4. フェーズ3(61〜90日):運用開始・説明・フォロー
最後の30日間は、作ったものを「回し始める」フェーズです。ここで重要なのは、 「一度説明して終わり」ではなく、「試運転しながら改善していく」 という姿勢です。
4-1. 全社員への説明とメッセージ発信
経営者からのメッセージと合わせて、禁止行為リストと相談フローを全社員に説明します。説明の場は、全体会議・オンラインミーティング・動画・社内ポータルなど、自社の実情に合わせた形で構いません。
その際、「法令順守だからやる」というだけでなく、 「会社とお客様を守るため」「安心して働ける職場をつくるため」 というポジティブな理由もセットで伝えることが大切です。
4-2. 匿名・簡易な相談ルートを用意する
可能であれば、メールフォームや紙の意見箱など、匿名でも意見や相談を出せる仕組みを用意します。すべてを匿名で解決することはできませんが、「いきなり名前を出して相談するのはハードルが高い」という社員にとっての入り口になります。
4-3. 初期の相談・問い合わせを「改善の材料」として扱う
運用開始直後は、「これはハラスメントかどうか分からないけれど…」という相談や、「規程のこの表現が分かりにくい」といった声が出てくることがあります。
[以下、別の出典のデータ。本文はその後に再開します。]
-- ==== Sys2Proof/Machine/Registers.lean ====
section
/-!
DEFINITION. The catalogue of the registers: the block, offset, repetition and fields of each (R36 to R48), and the
list of the registers of each block that the register path of R404 looks up.
-/
namespace Sys2Proof.Machine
ここで、 「文句」ではなく「改善のヒント」として扱う ことで、制度が自社にフィットしていきます。
フェーズ3の終わりには、経営陣・人事・代表的な管理職で、次のような点を確認します。
- 相談や質問はどのくらいあったか(件数だけでなく内容の傾向)
- 禁止行為リストやフローで分かりにくかった点はどこか
- 今後半年の間に、追加で検討すべきテーマは何か
ここまでできれば、「90日で土台づくり」は完了です。細かな調整や拡張は、次の四半期以降に回して構いません。
5. RACIと役割分担:誰が何を担うのか
ハラスメント対策がうまく回らない会社の多くは、「誰の仕事か分からない」「人事だけに押し付けられている」という状態に陥っています。これを防ぐために有効なのが、RACI(責任者・説明責任者・協力者・情報共有先)の考え方です。
5-1. 典型的なRACIのイメージ
中小企業向けに単純化すると、次のような役割分担が一つの目安になります。
- 経営者・役員:方針の決定とメッセージ発信(A=説明責任者)
- 人事・総務:ルールづくり・相談窓口・初動フロー整備(R=実務責任者)
- 現場管理職:日常の指導と早期相談の受け皿(C=協力者)
- 従業員:ルール遵守と、気になることがあったときの相談(I=情報共有先)
- 社外専門家(社労士など):制度設計・個別事案に関する助言(C=協力者)
5-2. 文書と会議で「誰が何をするか」を明確にする
90日計画のどこかのタイミングで、「誰が」「何を」「いつまでに」行うかを一覧にした表を作り、経営会議や幹部ミーティングで共有します。特に以下の3点は、必ず担当を決めておくことをおすすめします。
- 禁止行為リストと相談フローのドラフト作成
- 管理職向けミニ研修の企画・実施
- 運用開始後の振り返りと改善のとりまとめ
「誰の担当か」を決めておくだけでも、場当たり対応ややりっぱなしを避けることができます。
6. よくあるつまずきとリスクの先回り
最後に、90日ロードマップを進める際によくあるつまずきと、その予防策を整理します。
6-1. 「忙しくて後回し」が続いてしまう
現場が忙しいほど、「今はそれどころではない」という声が出やすくなります。ここで有効なのは、 「すべてを一度に」ではなく「今週はこの1歩だけ」と小さく区切る ことです。例えば、「今週は相談窓口のメンバーを決める」「来週は禁止行為のたたき台をつくる」といった具合です。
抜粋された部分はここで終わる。